- [Problem to solve]: Show, in full, each line of the data that contains "match".

[Dataset excerpts]
"""

-- ==== Sys2Proof/Machine/CwyCmd.lean ====
section
/-! DEFINITION.  The commands by which software makes CWY send, and the events of its links: remote events,
mailbox messages, remote accesses, fences, epochs, boot requests (R441, R445, R449–R452, R458, R459, R468). -/

namespace Sys2Proof.Machine

/-! ## Links -/

/-- CW_LINK_DOWN (R441, R445, R469): the link has lost lock, or its peer has been silent for LDTO. -/
def execCwLinkDown (l : Fin 14) (s : State) : Host.Outcome State Fault Refusal := go (migLinkCheck (cwDown s l.val))

/-- CW_RETRANSMIT (R445). -/
def execCwRetransmit (l : Fin 14) (s : State) : Host.Outcome State Fault Refusal :=
  if cwUp s l.val then go (migLinkCheck (retransmit s l.val)) else go s

/-- Writes of CWY_CTRL.RUN and CWY_L_CFG.EN: a link that may run leaves DOWN, one that may not goes DOWN. -/
def cwCtrlWrite (s : State) (v : Nat) : State := migLinkCheck (cwFollow (s.set F.CWY_CTRL_RUN (bitN v 31)))

/-- A write of CWY_L_CFG of link l; reserved TTB values are not taken (R8). -/
def lCfgWrite (s : State) (l v : Nat) : State :=
  let s := (s.wr F.CWY_L_CFG_EN l (bitN v 31)).wr F.CWY_L_CFG_PORT l (bits v 26 24)
  let s := (s.wr F.CWY_L_CFG_TPRIO l (bits v 22 20)).wr F.CWY_L_CFG_VID l (bits v 11 0)
  let ttb := bits v 29 28
  let s := if ttb = 0 || ttb = 3 then s.wr F.CWY_L_CFG_TTB l ttb else s
  migLinkCheck (cwFollow s)

/-- The link an initiator has selected. -/
def selLink (s : State) (ini : Init) : Option Nat := selIx s ini F.CWY_SELECT_INDEX 14

/-- CWY_L_STAT.EPOK: the peer's epoch, once a LINK frame has given it, equals CWY_EPOCH. -/
def epOk (s : State) (l : Nat) : Bool := s.on I.cwGot l && s.rd F.CWY_L_PEEREPOCH_EPOCH l == s.rd F.CWY_EPOCH_EPOCH

/-- CWY_L_STAT as read. -/
def lStatWord (s : State) (l : Nat) : Nat :=
  s.rd F.CWY_L_STAT_UP l * 2 ^ 31 + s.rd F.CWY_L_STAT_LINKCHG l * 2 ^ 30 + s.rd F.CWY_L_STAT_DNV l * 2 ^ 29 +
    b2n (epOk s l) * 2 ^ 28 + s.rd F.CWY_L_STAT_STATE l * 2 ^ 26 + s.rd F.CWY_L_STAT_PEERDEV l

/-! ## Time transfer (R458) -/

/-- The words of a link's time-transfer set: TT1–TT4, TTFRAC, TTSEQ. -/
def ttWord (s : State) (l k : Nat) : Nat :=
  if k < 4 then s.rd F.CWY_L_TT_VALUE (4 * l + k)
  else if k = 4 then s.rd F.CWY_L_TTFRAC_VALUE l else s.rd F.CWY_L_TTSEQ_VALUE l

/-- A read of CWY_L_TT1 latches the set for the initiator. -/
def tt1Read (s : State) (ini : Init) (l : Nat) : Nat × State :=
  (ttWord s l 0,
    match selCopy ini with
    | some c => s.over (List.range 6) fun s k => s.wr I.ttBuf (6 * c + k) (ttWord s l k)
    | none => s)

/-- TT1_READ (R458). -/
def execTt1Read (ini : Init) (s : State) : Host.Outcome State Fault Refusal :=
  if s.fabric then
    match selLink s ini with
    | some l => go ((tt1Read s ini l).2.seen (initCode ini) (tt1Read s ini l).1)
    | none => go (s.seen (initCode ini) 0)
  else go s

/-! ## Events, messages, fences (R449, R450, R452, R459) -/

/-- A write of CWY_REVT_SEND by an initiator. -/
def revtSend (s : State) (ini : Init) (v : Nat) : State :=
  cwSend s 0 cwEVENT (s.rd F.CWY_REVT_DEV_DEV (initCode ini)) (beBytes 4 v)

/-- REVT_SEND (R449). -/
def execRevtSend (ini : Init) (v : Word) (s : State) : Host.Outcome State Fault Refusal :=
  if s.fabric then go (revtSend s ini v.toNat) else go s

/-- Does a range of bytes lie in SYM or in PKS (R31). -/
def inSymPks (a n : Nat) : Bool :=
  (decide (0x20000000 ≤ a) && decide (a + n ≤ 0x20800000)) || (decide (0x10000000 ≤ a) && decide (a + n ≤ 0x12000000))

/-- Is the message of CWY_MBS_CMD well formed. -/
def mbsArgOk (s : State) : Bool :=
  let n := s.rd F.CWY_MBS_CMD_LEN
  let a := s.rd F.CWY_MBS_ADDR_HI_ADDR * 2 ^ 32 + s.rd F.CWY_MBS_ADDR_LO_ADDR
  decide (4 ≤ n) && n % 4 == 0 && decide (n ≤ if s.on F.CWY_MBS_CMD_BOOT then 4104 else 240) && inSymPks a n

/-- The message of CWY_MBS_CMD is sent, as a MBOX frame or, with BOOT = 1, as a BOOT frame on a link. -/
def mbsGo (s : State) : State :=
  let a := s.rd F.CWY_MBS_ADDR_HI_ADDR * 2 ^ 32 + s.rd F.CWY_MBS_ADDR_LO_ADDR
  let msg := s.readBytes a (s.rd F.CWY_MBS_CMD_LEN)
  let dev := s.rd F.CWY_MBS_CMD_DEV
  if !mbsArgOk s then s.set F.CWY_MBS_CMD_RESULT 2
  else if s.on F.CWY_MBS_CMD_BOOT then
    if dev % 16 < 14 && cwUp s (dev % 16) then (cwSendLocal s (dev % 16) cwBOOT msg).set F.CWY_MBS_CMD_RESULT 0
    else cwUnreach s 1
  else cwSend (s.set F.CWY_MBS_CMD_GO 1) 1 cwMBOX dev msg

/-- A write of CWY_MBS_CMD (R9, R450). -/
def mbsCmdWrite (s : State) (v : Nat) : State :=
  let s := ((s.set F.CWY_MBS_CMD_BOOT (bitN v 30)).set F.CWY_MBS_CMD_LEN (bits v 23 11)).set F.CWY_MBS_CMD_DEV (bits v 10 0)
  if bitOf v 31 && !s.on F.CWY_MBS_CMD_GO then mbsGo s else s

/-- MBS_SEND (R450, R468). -/
def execMbsSend (_ini : Init) (v : Word) (s : State) : Host.Outcome State Fault Refusal :=
  if s.fabric then go (mbsCmdWrite s v.toNat) else go s

/-- A write of CWY_FENCECMD. -/
def fencecmdWrite (s : State) (v : Nat) : State :=
  let s := s.set F.CWY_FENCECMD_DEV (bits v 10 0)
  if bitOf v 31 && !s.on F.CWY_FENCECMD_GO then
    cwSend (s.set F.CWY_FENCECMD_GO 1) 2 cwFENCE (s.rd F.CWY_FENCECMD_DEV) []
  else s

/-- FENCECMD (R452). -/
def execFencecmd (_ini : Init) (v : Word) (s : State) : Host.Outcome State Fault Refusal :=
  if s.fabric then go (fencecmdWrite s v.toNat) else go s

/-- EPOCH_WRITE (R459). -/
def execEpochWrite (_ini : Init) (v : Word) (s : State) : Host.Outcome State Fault Refusal :=
  if s.fabric then go (s.set F.CWY_EPOCH_EPOCH v.toNat) else go s

/-! ## Remote access: the asking side (R451) -/

/-- A write of CWY_RA_CMD. -/
def raCmdWrite (s : State) (v : Nat) : State :=
  let s := (s.set F.CWY_RA_CMD_WR (bitN v 30)).set F.CWY_RA_CMD_DEV (bits v 10 0)
  if bitOf v 31 && !s.on F.CWY_RA_CMD_GO then
    let tag := (s.rd I.raTag + 1) % 65536
    cwSend ((s.set I.raTag tag).set F.CWY_RA_CMD_GO 1) 3 cwRACC (s.rd F.CWY_RA_CMD_DEV)
      (beBytes 4 (s.rd F.CWY_RA_CMD_WR * 2 ^ 31 + tag) ++ beBytes 4 (s.rd F.CWY_RA_ADDR_HI_ADDR) ++
        beBytes 4 (s.rd F.CWY_RA_ADDR_LO_ADDR) ++ beBytes 4 (s.rd F.CWY_RA_DATA_DATA))
  else s

/-- RA_CMD (R451). -/
def execRaCmd (_ini : Init) (v : Word) (s : State) : Host.Outcome State Fault Refusal :=
  if s.fabric then go (raCmdWrite s v.toNat) else go s

/-- The outstanding access ends with a result. -/
def raEnd (s : State) (result : Nat) : State := (s.set F.CWY_RA_CMD_GO 0).set F.CWY_RA_CMD_RESULT result

/-- RA_TIMEOUT (R451). -/
def execRaTimeout (s : State) : Host.Outcome State Fault Refusal := if s.on F.CWY_RA_CMD_GO then go (raEnd s 3) else go s

/-- A received RRSP: the answer to the outstanding access; any other is discarded. -/
def rrspRx (s : State) (p : List Byte) : State :=
  if s.on F.CWY_RA_CMD_GO && beAt p 2 2 == s.rd I.raTag then
    let s := if !s.on F.CWY_RA_CMD_WR && byteAt p 0 == 0 then s.set F.CWY_RA_DATA_DATA (beAt p 4 4) else s
    raEnd s (byteAt p 0)
  else s

/-! ## Causeway boot: the asking side (R468) -/

/-- Does the boot ROM wait for an image over Causeway. -/
def cwBooting (s : State) : Bool := s.mode == mBOOT && s.rd I.bootSrc == 2 && s.rd I.romSt == 1

/-- BOOT_REQUEST_SEND (R468): REQUEST with the serial number, on CW0. -/
def execBootRequestSend (s : State) : Host.Outcome State Fault Refusal :=
  if cwBooting s && cwUp s 0 then
    go (cwSendLocal s 0 cwBOOT (beBytes 4 0 ++ beBytes 4 (shadow s 124) ++ beBytes 4 (shadow s 125)))
  else go s

/-- A received BOOT frame (R468): the booting device takes DATA and END. -/
def bootTake (s : State) (p : List Byte) : State :=
  match beAt p 0 4 with
  | 1 => if inSymPks (0x20000000 + beAt p 4 4) (p.length - 8) && decide (beAt p 4 4 < 0x800000) then
      s.writeBytes (0x20000000 + beAt p 4 4) (p.drop 8) else s
  | 2 => s.set I.bootImg 1
  | _ => s

end Sys2Proof.Machine
end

"""

- [Completed task]:
    match selCopy ini with
    match selLink s ini with
  match beAt p 0 4 with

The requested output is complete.